╔══
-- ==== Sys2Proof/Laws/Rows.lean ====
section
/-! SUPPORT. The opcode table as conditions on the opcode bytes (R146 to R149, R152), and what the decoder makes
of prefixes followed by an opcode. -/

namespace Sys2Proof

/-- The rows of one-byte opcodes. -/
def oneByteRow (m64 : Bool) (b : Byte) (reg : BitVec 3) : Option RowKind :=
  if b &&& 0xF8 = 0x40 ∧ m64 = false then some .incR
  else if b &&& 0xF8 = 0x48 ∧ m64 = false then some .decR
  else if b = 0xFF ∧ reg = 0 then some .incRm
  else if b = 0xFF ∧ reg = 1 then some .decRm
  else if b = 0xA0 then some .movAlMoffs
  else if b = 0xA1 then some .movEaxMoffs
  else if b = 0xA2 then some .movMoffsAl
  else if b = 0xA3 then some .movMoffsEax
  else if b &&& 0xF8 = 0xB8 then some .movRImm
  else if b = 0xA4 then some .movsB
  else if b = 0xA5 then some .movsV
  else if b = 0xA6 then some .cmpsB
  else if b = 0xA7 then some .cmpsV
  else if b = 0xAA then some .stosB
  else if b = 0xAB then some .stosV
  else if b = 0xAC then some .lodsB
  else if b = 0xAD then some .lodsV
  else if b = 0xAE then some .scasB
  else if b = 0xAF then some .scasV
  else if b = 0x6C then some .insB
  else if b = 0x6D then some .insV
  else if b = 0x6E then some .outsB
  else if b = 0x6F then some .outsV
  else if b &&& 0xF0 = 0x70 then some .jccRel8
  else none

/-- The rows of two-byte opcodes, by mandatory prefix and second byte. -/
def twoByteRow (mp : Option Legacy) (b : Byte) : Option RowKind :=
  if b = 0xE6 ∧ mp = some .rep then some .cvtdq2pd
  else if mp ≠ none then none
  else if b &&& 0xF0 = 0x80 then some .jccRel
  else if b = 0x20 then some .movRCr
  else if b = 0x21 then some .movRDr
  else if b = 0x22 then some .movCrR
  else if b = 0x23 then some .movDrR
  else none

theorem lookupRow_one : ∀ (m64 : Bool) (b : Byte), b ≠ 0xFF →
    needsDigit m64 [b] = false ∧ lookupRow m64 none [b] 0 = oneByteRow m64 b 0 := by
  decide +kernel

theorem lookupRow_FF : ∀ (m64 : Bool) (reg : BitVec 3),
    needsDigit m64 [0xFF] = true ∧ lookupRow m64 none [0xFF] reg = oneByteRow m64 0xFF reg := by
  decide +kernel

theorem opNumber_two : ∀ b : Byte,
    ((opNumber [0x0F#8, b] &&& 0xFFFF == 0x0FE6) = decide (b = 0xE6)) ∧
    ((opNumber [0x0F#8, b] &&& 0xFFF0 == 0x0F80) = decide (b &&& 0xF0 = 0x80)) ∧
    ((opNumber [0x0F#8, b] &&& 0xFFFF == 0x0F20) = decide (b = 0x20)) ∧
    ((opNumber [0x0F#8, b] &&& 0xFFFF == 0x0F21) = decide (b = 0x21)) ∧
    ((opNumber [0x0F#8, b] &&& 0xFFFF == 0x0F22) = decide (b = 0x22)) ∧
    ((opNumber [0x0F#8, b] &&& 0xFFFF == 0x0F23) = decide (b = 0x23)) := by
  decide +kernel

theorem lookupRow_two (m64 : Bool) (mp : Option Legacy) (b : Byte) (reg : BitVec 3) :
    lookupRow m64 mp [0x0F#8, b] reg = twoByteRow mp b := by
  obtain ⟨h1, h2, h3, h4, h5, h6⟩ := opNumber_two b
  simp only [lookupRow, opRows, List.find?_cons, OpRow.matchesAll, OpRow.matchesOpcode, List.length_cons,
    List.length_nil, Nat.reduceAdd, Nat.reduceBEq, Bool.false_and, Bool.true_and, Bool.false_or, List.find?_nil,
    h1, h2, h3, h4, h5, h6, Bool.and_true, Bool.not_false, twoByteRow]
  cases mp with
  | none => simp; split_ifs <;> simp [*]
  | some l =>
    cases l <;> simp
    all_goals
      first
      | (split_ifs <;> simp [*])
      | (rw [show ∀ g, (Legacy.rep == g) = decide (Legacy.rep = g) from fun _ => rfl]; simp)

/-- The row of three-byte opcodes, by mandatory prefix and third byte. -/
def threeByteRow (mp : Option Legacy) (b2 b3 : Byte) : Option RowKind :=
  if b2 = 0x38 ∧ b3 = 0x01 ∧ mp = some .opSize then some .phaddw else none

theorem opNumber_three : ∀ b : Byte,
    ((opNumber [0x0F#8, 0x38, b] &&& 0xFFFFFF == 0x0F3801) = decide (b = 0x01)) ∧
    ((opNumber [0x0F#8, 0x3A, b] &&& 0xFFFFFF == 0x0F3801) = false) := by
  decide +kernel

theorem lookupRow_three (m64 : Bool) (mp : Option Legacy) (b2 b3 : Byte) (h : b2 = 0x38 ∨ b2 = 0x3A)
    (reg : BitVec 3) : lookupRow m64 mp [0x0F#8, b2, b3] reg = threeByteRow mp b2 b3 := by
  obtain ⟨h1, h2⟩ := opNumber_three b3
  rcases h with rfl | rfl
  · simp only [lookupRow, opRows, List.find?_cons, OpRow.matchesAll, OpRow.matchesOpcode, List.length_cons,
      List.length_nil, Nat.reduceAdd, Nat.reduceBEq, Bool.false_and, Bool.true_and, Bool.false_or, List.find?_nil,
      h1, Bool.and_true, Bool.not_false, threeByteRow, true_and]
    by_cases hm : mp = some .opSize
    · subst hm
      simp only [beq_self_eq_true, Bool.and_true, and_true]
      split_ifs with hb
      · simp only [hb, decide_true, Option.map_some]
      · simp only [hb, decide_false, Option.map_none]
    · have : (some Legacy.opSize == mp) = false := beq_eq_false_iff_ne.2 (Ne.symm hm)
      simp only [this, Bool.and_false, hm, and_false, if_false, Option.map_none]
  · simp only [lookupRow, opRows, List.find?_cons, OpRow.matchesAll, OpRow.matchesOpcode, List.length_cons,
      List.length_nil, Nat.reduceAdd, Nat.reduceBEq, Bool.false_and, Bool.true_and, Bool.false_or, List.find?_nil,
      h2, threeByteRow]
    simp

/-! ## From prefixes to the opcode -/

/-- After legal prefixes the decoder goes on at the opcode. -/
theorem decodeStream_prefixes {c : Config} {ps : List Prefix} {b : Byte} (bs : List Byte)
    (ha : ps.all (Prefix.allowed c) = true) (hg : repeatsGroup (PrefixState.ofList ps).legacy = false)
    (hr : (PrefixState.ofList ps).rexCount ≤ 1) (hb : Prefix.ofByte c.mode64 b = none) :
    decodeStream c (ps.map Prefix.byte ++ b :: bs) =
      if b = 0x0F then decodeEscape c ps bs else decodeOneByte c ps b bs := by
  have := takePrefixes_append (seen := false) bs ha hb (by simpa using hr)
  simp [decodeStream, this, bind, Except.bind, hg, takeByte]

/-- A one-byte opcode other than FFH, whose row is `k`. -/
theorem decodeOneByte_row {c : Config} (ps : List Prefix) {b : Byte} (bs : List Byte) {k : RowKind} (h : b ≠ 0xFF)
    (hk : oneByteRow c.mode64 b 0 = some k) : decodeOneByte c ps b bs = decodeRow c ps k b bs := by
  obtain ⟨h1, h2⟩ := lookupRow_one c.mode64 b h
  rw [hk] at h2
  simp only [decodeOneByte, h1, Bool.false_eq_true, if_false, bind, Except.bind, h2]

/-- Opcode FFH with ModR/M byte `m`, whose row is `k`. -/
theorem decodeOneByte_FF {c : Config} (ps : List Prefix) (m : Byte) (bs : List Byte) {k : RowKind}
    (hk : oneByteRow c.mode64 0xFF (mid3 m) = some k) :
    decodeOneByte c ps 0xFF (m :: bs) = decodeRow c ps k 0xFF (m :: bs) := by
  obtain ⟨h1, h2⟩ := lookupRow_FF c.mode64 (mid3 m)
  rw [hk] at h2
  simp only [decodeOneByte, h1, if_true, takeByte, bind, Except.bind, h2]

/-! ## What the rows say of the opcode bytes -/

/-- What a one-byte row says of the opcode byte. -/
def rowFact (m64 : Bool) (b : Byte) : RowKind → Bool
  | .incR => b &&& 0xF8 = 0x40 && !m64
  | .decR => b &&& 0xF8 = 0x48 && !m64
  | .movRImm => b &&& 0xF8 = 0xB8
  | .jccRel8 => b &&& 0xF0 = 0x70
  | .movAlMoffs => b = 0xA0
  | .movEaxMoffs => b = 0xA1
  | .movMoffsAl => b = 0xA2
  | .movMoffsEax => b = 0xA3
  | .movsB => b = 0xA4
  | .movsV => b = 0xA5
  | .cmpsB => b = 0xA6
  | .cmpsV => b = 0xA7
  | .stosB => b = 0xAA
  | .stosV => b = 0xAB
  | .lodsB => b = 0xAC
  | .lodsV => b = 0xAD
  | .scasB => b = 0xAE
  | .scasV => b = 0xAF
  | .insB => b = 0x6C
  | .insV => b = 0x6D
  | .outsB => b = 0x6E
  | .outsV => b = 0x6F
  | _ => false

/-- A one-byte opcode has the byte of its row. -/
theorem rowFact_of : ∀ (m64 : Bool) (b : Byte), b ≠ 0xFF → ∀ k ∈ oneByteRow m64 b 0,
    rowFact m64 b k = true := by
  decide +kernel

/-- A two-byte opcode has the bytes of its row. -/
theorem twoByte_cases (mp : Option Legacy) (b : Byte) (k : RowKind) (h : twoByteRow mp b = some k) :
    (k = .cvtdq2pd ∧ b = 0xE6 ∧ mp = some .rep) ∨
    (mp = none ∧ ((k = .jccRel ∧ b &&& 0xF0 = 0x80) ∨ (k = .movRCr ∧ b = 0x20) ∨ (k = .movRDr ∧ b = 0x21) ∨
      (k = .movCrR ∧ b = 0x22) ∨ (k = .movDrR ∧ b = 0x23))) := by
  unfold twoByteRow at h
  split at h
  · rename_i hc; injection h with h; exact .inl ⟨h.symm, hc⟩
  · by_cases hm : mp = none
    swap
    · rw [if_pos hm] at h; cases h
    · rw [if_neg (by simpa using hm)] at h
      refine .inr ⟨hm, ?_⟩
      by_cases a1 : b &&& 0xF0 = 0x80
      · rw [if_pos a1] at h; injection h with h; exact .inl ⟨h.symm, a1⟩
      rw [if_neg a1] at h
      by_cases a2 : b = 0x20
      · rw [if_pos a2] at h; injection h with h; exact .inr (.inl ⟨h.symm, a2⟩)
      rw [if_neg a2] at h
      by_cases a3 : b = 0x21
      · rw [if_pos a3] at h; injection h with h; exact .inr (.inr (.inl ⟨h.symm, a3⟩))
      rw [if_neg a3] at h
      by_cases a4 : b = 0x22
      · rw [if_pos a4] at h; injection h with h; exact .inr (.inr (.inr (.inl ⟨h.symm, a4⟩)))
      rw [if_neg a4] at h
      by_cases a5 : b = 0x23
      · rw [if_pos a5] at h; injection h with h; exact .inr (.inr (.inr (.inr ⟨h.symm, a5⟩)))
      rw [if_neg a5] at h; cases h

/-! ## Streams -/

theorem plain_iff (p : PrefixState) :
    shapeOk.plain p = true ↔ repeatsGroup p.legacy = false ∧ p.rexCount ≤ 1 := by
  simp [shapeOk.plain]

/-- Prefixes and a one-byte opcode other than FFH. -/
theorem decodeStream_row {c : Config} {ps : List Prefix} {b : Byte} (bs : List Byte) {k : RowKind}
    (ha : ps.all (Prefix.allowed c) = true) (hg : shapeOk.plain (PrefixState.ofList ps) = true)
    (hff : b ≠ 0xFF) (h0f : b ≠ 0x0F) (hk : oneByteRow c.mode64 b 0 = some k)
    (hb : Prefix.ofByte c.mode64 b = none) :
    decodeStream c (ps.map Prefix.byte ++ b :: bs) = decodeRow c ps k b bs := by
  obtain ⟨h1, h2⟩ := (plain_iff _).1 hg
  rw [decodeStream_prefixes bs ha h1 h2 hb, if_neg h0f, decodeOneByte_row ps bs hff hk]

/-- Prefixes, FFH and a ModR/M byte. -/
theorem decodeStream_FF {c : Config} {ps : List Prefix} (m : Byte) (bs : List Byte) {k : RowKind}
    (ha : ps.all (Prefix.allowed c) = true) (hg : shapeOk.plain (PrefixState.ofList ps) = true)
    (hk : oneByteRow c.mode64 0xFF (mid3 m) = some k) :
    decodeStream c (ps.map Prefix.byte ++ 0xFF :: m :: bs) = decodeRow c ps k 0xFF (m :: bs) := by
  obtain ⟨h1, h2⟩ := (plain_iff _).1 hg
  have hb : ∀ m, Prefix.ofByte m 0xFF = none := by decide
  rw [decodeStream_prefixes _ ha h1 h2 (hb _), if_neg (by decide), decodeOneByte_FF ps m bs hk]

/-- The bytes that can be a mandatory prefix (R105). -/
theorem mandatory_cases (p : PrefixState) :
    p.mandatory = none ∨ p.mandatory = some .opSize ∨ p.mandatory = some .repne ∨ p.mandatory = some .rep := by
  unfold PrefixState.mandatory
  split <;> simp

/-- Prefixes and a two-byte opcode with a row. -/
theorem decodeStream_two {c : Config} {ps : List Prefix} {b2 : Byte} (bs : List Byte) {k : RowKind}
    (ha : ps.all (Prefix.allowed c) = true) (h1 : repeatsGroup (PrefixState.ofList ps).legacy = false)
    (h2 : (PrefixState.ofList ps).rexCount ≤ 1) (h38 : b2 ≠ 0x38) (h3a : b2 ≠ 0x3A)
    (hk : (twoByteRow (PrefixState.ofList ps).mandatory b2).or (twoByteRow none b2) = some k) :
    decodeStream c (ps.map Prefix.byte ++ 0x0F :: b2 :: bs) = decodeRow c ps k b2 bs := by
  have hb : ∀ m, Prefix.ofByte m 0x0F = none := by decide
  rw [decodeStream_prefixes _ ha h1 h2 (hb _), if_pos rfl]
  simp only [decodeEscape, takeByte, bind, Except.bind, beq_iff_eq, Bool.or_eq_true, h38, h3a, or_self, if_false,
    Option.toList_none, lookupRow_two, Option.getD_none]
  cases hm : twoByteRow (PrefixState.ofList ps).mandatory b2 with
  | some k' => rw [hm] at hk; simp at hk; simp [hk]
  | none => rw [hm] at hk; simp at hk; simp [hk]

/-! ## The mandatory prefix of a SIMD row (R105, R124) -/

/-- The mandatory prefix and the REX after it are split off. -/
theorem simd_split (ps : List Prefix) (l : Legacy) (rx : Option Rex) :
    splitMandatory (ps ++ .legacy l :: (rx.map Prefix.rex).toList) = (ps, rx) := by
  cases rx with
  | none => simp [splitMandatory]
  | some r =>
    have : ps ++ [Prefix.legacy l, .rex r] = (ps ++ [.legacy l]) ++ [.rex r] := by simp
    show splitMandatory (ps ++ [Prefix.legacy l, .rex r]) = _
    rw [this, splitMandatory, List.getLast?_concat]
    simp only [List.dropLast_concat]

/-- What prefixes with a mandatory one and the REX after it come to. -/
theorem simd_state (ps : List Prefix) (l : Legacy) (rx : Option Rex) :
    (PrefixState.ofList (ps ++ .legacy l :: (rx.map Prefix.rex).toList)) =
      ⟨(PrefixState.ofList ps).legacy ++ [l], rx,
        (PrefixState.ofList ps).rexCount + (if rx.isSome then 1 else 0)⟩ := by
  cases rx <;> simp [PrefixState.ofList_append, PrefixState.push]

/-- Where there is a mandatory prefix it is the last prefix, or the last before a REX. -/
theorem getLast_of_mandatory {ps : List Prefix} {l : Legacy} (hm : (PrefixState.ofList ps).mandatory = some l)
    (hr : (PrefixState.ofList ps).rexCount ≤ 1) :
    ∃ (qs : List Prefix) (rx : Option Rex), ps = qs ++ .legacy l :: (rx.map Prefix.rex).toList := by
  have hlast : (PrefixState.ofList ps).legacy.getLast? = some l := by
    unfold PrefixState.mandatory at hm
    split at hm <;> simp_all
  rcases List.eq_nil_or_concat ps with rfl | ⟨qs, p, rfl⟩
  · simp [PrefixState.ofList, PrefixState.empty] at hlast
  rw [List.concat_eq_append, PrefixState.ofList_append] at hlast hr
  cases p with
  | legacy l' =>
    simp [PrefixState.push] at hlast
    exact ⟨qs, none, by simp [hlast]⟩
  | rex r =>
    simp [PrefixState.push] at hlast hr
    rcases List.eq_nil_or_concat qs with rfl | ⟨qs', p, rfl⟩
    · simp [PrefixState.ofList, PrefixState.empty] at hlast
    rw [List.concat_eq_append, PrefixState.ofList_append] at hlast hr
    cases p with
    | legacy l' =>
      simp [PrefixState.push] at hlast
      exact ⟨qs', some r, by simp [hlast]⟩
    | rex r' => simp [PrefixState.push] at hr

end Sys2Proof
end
╚══
* Problem statement
From the records above, quote only the lines running from the line with "theorem simd_state (ps" to the line with "Prefix.rex).toList := by", both lines included.

* Your solution
theorem simd_state (ps : List Prefix) (l : Legacy) (rx : Option Rex) :
    (PrefixState.ofList (ps ++ .legacy l :: (rx.map Prefix.rex).toList)) =
      ⟨(PrefixState.ofList ps).legacy ++ [l], rx,
        (PrefixState.ofList ps).rexCount + (if rx.isSome then 1 else 0)⟩ := by
  cases rx <;> simp [PrefixState.ofList_append, PrefixState.push]

/-- Where there is a mandatory prefix it is the last prefix, or the last before a REX. -/
theorem getLast_of_mandatory {ps : List Prefix} {l : Legacy} (hm : (PrefixState.ofList ps).mandatory = some l)
    (hr : (PrefixState.ofList ps).rexCount ≤ 1) :
    ∃ (qs : List Prefix) (rx : Option Rex), ps = qs ++ .legacy l :: (rx.map Prefix.rex).toList := by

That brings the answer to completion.